Sep 06 13:41:45 fili kernel: mpt2sas_cm0: scatter gather: sge_in_main_msg(1), sge_per_chain(9), sge_per_io(128), chains_per_io(15)
Sep 06 13:41:45 fili kernel: ------------[ cut here ]------------
Sep 06 13:41:45 fili kernel: WARNING: CPU: 0 PID: 13 at mm/page_alloc.c:4831 __alloc_pages_nodemask+0x1ce/0x310
Sep 06 13:41:45 fili kernel: Modules linked in: crc32_pclmul hid_generic(+) ghash_clmulni_intel usbhid igb(+) dca hid aesni_intel mpt3sas(+) ptp crypto_simd ahci mlx4_core(+) raid_class cryptd glue_helper x
Sep 06 13:41:45 fili kernel: CPU: 0 PID: 13 Comm: kworker/0:1 Not tainted 5.8.6 #1
Sep 06 13:41:45 fili kernel: Hardware name: ZTSYSTEM CYPRESS11      /S2600CP   , BIOS SE5C600.86B.02.06.0006.032420170950 03/24/2017
Sep 06 13:41:45 fili kernel: Workqueue: events work_for_cpu_fn
Sep 06 13:41:45 fili kernel: RIP: 0010:__alloc_pages_nodemask+0x1ce/0x310
Sep 06 13:41:45 fili kernel: Code: ff ff ff 65 48 8b 04 25 c0 7b 01 00 48 05 78 08 00 00 41 bd 01 00 00 00 48 89 44 24 08 e9 05 ff ff ff 81 e7 00 20 00 00 75 02 <0f> 0b 45 31 ed eb 95 44 8b 64 24 18 65 8b 0
Sep 06 13:41:45 fili kernel: RSP: 0018:ffffacb9400fbc98 EFLAGS: 00010246
Sep 06 13:41:45 fili kernel: RAX: 0000000000000000 RBX: 0000000000000cc0 RCX: 0000000000000000
Sep 06 13:41:45 fili kernel: RDX: 0000000000000000 RSI: 000000000000000b RDI: 0000000000000000
Sep 06 13:41:45 fili kernel: RBP: 000000000075d000 R08: 000000000075d000 R09: ffffffffffffffff
Sep 06 13:41:45 fili kernel: R10: 0000000000000000 R11: ffff9848de06b1e8 R12: ffffffffffffffff
Sep 06 13:41:45 fili kernel: R13: 0000000000000000 R14: ffff9848ca1d65d8 R15: ffff9860d65130b0
Sep 06 13:41:45 fili kernel: FS:  0000000000000000(0000) GS:ffff9848dea00000(0000) knlGS:0000000000000000
Sep 06 13:41:45 fili kernel: CS:  0010 DS: 0000 ES: 0000 CR0: 0000000080050033
Sep 06 13:41:45 fili kernel: CR2: 00005651c521b0e8 CR3: 0000001ed260a005 CR4: 00000000000606f0
Sep 06 13:41:45 fili kernel: Call Trace:
Sep 06 13:41:45 fili kernel:  dma_direct_alloc_pages+0x171/0x2a0
Sep 06 13:41:45 fili kernel:  dma_pool_alloc+0xd0/0x1c0
Sep 06 13:41:45 fili kernel:  base_alloc_rdpq_dma_pool+0x118/0x1d0 [mpt3sas]
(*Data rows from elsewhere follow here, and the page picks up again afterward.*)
/-! ### `State.setAo` changes `field.ao` alone -/

@[simp] theorem State.setAo_field_ao (s : State) (n : Nat) (f : AoChannel → AoChannel) : (s.setAo n f).field.ao = upd s.field.ao n f := rfl
@[simp] theorem State.setAo_factory (s : State) (n : Nat) (f : AoChannel → AoChannel) : (s.setAo n f).factory = s.factory := rfl
@[simp] theorem State.setAo_events (s : State) (n : Nat) (f : AoChannel → AoChannel) : (s.setAo n f).events = s.events := rfl
@[simp] theorem State.setAo_cycle (s : State) (n : Nat) (f : AoChannel → AoChannel) : (s.setAo n f).cycle = s.cycle := rfl
@[simp] theorem State.setAo_image (s : State) (n : Nat) (f : AoChannel → AoChannel) : (s.setAo n f).image = s.image := rfl
@[simp] theorem State.setAo_time (s : State) (n : Nat) (f : AoChannel → AoChannel) : (s.setAo n f).time = s.time := rfl
@[simp] theorem State.setAo_gnss (s : State) (n : Nat) (f : AoChannel → AoChannel) : (s.setAo n f).gnss = s.gnss := rfl
@[simp] theorem State.setAo_ain (s : State) (n : Nat) (f : AoChannel → AoChannel) : (s.setAo n f).ain = s.ain := rfl
@[simp] theorem State.setAo_fusion (s : State) (n : Nat) (f : AoChannel → AoChannel) : (s.setAo n f).fusion = s.fusion := rfl
@[simp] theorem State.setAo_wind (s : State) (n : Nat) (f : AoChannel → AoChannel) : (s.setAo n f).wind = s.wind := rfl
@[simp] theorem State.setAo_obs (s : State) (n : Nat) (f : AoChannel → AoChannel) : (s.setAo n f).obs = s.obs := rfl
@[simp] theorem State.setAo_obsParams (s : State) (n : Nat) (f : AoChannel → AoChannel) : (s.setAo n f).obsParams = s.obsParams := rfl
@[simp] theorem State.setAo_obsOut (s : State) (n : Nat) (f : AoChannel → AoChannel) : (s.setAo n f).obsOut = s.obsOut := rfl
@[simp] theorem State.setAo_history (s : State) (n : Nat) (f : AoChannel → AoChannel) : (s.setAo n f).history = s.history := rfl
@[simp] theorem State.setAo_law (s : State) (n : Nat) (f : AoChannel → AoChannel) : (s.setAo n f).law = s.law := rfl
@[simp] theorem State.setAo_dyn (s : State) (n : Nat) (f : AoChannel → AoChannel) : (s.setAo n f).dyn = s.dyn := rfl
@[simp] theorem State.setAo_sol (s : State) (n : Nat) (f : AoChannel → AoChannel) : (s.setAo n f).sol = s.sol := rfl
@[simp] theorem State.setAo_res (s : State) (n : Nat) (f : AoChannel → AoChannel) : (s.setAo n f).res = s.res := rfl
@[simp] theorem State.setAo_solParams (s : State) (n : Nat) (f : AoChannel → AoChannel) : (s.setAo n f).solParams = s.solParams := rfl
@[simp] theorem State.setAo_servo (s : State) (n : Nat) (f : AoChannel → AoChannel) : (s.setAo n f).servo = s.servo := rfl
@[simp] theorem State.setAo_saf (s : State) (n : Nat) (f : AoChannel → AoChannel) : (s.setAo n f).saf = s.saf := rfl
@[simp] theorem State.setAo_modes (s : State) (n : Nat) (f : AoChannel → AoChannel) : (s.setAo n f).modes = s.modes := rfl
@[simp] theorem State.setAo_retained (s : State) (n : Nat) (f : AoChannel → AoChannel) : (s.setAo n f).retained = s.retained := rfl
@[simp] theorem State.setAo_group (s : State) (n : Nat) (f : AoChannel → AoChannel) : (s.setAo n f).group = s.group := rfl
@[simp] theorem State.setAo_gcycle (s : State) (n : Nat) (f : AoChannel → AoChannel) : (s.setAo n f).gcycle = s.gcycle := rfl
@[simp] theorem State.setAo_net (s : State) (n : Nat) (f : AoChannel → AoChannel) : (s.setAo n f).net = s.net := rfl
@[simp] theorem State.setAo_qcp (s : State) (n : Nat) (f : AoChannel → AoChannel) : (s.setAo n f).qcp = s.qcp := rfl
@[simp] theorem State.setAo_recorder (s : State) (n : Nat) (f : AoChannel → AoChannel) : (s.setAo n f).recorder = s.recorder := rfl
@[simp] theorem State.setAo_trust (s : State) (n : Nat) (f : AoChannel → AoChannel) : (s.setAo n f).trust = s.trust := rfl
@[simp] theorem State.setAo_hsk (s : State) (n : Nat) (f : AoChannel → AoChannel) : (s.setAo n f).hsk = s.hsk := rfl
@[simp] theorem State.setAo_update (s : State) (n : Nat) (f : AoChannel → AoChannel) : (s.setAo n f).update = s.update := rfl
@[simp] theorem State.setAo_panel (s : State) (n : Nat) (f : AoChannel → AoChannel) : (s.setAo n f).panel = s.panel := rfl
@[simp] theorem State.setAo_power (s : State) (n : Nat) (f : AoChannel → AoChannel) : (s.setAo n f).power = s.power := rfl
@[simp] theorem State.setAo_free (s : State) (n : Nat) (f : AoChannel → AoChannel) : (s.setAo n f).free = s.free := rfl
@[simp] theorem State.setAo_pending (s : State) (n : Nat) (f : AoChannel → AoChannel) : (s.setAo n f).pending = s.pending := rfl

/-! ### `State.setPfb` changes `field.pfb` alone -/

@[simp] theorem State.setPfb_field_pfb (s : State) (n : Nat) (f : PfbChannel → PfbChannel) : (s.setPfb n f).field.pfb = upd s.field.pfb n f := rfl
@[simp] theorem State.setPfb_factory (s : State) (n : Nat) (f : PfbChannel → PfbChannel) : (s.setPfb n f).factory = s.factory := rfl
@[simp] theorem State.setPfb_events (s : State) (n : Nat) (f : PfbChannel → PfbChannel) : (s.setPfb n f).events = s.events := rfl
@[simp] theorem State.setPfb_cycle (s : State) (n : Nat) (f : PfbChannel → PfbChannel) : (s.setPfb n f).cycle = s.cycle := rfl
@[simp] theorem State.setPfb_image (s : State) (n : Nat) (f : PfbChannel → PfbChannel) : (s.setPfb n f).image = s.image := rfl
@[simp] theorem State.setPfb_time (s : State) (n : Nat) (f : PfbChannel → PfbChannel) : (s.setPfb n f).time = s.time := rfl
@[simp] theorem State.setPfb_gnss (s : State) (n : Nat) (f : PfbChannel → PfbChannel) : (s.setPfb n f).gnss = s.gnss := rfl
@[simp] theorem State.setPfb_ain (s : State) (n : Nat) (f : PfbChannel → PfbChannel) : (s.setPfb n f).ain = s.ain := rfl
@[simp] theorem State.setPfb_fusion (s : State) (n : Nat) (f : PfbChannel → PfbChannel) : (s.setPfb n f).fusion = s.fusion := rfl
@[simp] theorem State.setPfb_wind (s : State) (n : Nat) (f : PfbChannel → PfbChannel) : (s.setPfb n f).wind = s.wind := rfl
@[simp] theorem State.setPfb_obs (s : State) (n : Nat) (f : PfbChannel → PfbChannel) : (s.setPfb n f).obs = s.obs := rfl
@[simp] theorem State.setPfb_obsParams (s : State) (n : Nat) (f : PfbChannel → PfbChannel) : (s.setPfb n f).obsParams = s.obsParams := rfl
@[simp] theorem State.setPfb_obsOut (s : State) (n : Nat) (f : PfbChannel → PfbChannel) : (s.setPfb n f).obsOut = s.obsOut := rfl
@[simp] theorem State.setPfb_history (s : State) (n : Nat) (f : PfbChannel → PfbChannel) : (s.setPfb n f).history = s.history := rfl
@[simp] theorem State.setPfb_law (s : State) (n : Nat) (f : PfbChannel → PfbChannel) : (s.setPfb n f).law = s.law := rfl
@[simp] theorem State.setPfb_dyn (s : State) (n : Nat) (f : PfbChannel → PfbChannel) : (s.setPfb n f).dyn = s.dyn := rfl
@[simp] theorem State.setPfb_sol (s : State) (n : Nat) (f : PfbChannel → PfbChannel) : (s.setPfb n f).sol = s.sol := rfl
@[simp] theorem State.setPfb_res (s : State) (n : Nat) (f : PfbChannel → PfbChannel) : (s.setPfb n f).res = s.res := rfl
@[simp] theorem State.setPfb_solParams (s : State) (n : Nat) (f : PfbChannel → PfbChannel) : (s.setPfb n f).solParams = s.solParams := rfl
@[simp] theorem State.setPfb_servo (s : State) (n : Nat) (f : PfbChannel → PfbChannel) : (s.setPfb n f).servo = s.servo := rfl
@[simp] theorem State.setPfb_saf (s : State) (n : Nat) (f : PfbChannel → PfbChannel) : (s.setPfb n f).saf = s.saf := rfl
@[simp] theorem State.setPfb_modes (s : State) (n : Nat) (f : PfbChannel → PfbChannel) : (s.setPfb n f).modes = s.modes := rfl
@[simp] theorem State.setPfb_retained (s : State) (n : Nat) (f : PfbChannel → PfbChannel) : (s.setPfb n f).retained = s.retained := rfl
@[simp] theorem State.setPfb_group (s : State) (n : Nat) (f : PfbChannel → PfbChannel) : (s.setPfb n f).group = s.group := rfl
@[simp] theorem State.setPfb_gcycle (s : State) (n : Nat) (f : PfbChannel → PfbChannel) : (s.setPfb n f).gcycle = s.gcycle := rfl
@[simp] theorem State.setPfb_net (s : State) (n : Nat) (f : PfbChannel → PfbChannel) : (s.setPfb n f).net = s.net := rfl
@[simp] theorem State.setPfb_qcp (s : State) (n : Nat) (f : PfbChannel → PfbChannel) : (s.setPfb n f).qcp = s.qcp := rfl
@[simp] theorem State.setPfb_recorder (s : State) (n : Nat) (f : PfbChannel → PfbChannel) : (s.setPfb n f).recorder = s.recorder := rfl
@[simp] theorem State.setPfb_trust (s : State) (n : Nat) (f : PfbChannel → PfbChannel) : (s.setPfb n f).trust = s.trust := rfl
@[simp] theorem State.setPfb_hsk (s : State) (n : Nat) (f : PfbChannel → PfbChannel) : (s.setPfb n f).hsk = s.hsk := rfl
@[simp] theorem State.setPfb_update (s : State) (n : Nat) (f : PfbChannel → PfbChannel) : (s.setPfb n f).update = s.update := rfl
@[simp] theorem State.setPfb_panel (s : State) (n : Nat) (f : PfbChannel → PfbChannel) : (s.setPfb n f).panel = s.panel := rfl
@[simp] theorem State.setPfb_power (s : State) (n : Nat) (f : PfbChannel → PfbChannel) : (s.setPfb n f).power = s.power := rfl
@[simp] theorem State.setPfb_free (s : State) (n : Nat) (f : PfbChannel → PfbChannel) : (s.setPfb n f).free = s.free := rfl
@[simp] theorem State.setPfb_pending (s : State) (n : Nat) (f : PfbChannel → PfbChannel) : (s.setPfb n f).pending = s.pending := rfl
Sep 06 13:41:45 fili kernel:  _base_allocate_memory_pools+0x2d6/0x1240 [mpt3sas]
Sep 06 13:41:45 fili kernel:  mpt3sas_base_attach+0x4a4/0x930 [mpt3sas]
Sep 06 13:41:45 fili kernel:  _scsih_probe+0x4e3/0x920 [mpt3sas]
Sep 06 13:41:45 fili kernel:  local_pci_probe+0x42/0x90
Sep 06 13:41:45 fili kernel:  work_for_cpu_fn+0x16/0x20
Sep 06 13:41:45 fili kernel:  process_one_work+0x208/0x400
Sep 06 13:41:45 fili kernel:  worker_thread+0x221/0x3e0
Sep 06 13:41:45 fili kernel:  ? process_one_work+0x400/0x400
Sep 06 13:41:45 fili kernel:  kthread+0x117/0x130
Sep 06 13:41:45 fili kernel:  ? kthread_park+0x90/0x90
Sep 06 13:41:45 fili kernel:  ret_from_fork+0x22/0x30
Sep 06 13:41:45 fili kernel: ---[ end trace 38d2eb3ff4b32c0c ]---
Sep 06 13:41:45 fili kernel: mpt2sas_cm0: failure at drivers/scsi/mpt3sas/mpt3sas_scsih.c:10791/_scsih_probe()!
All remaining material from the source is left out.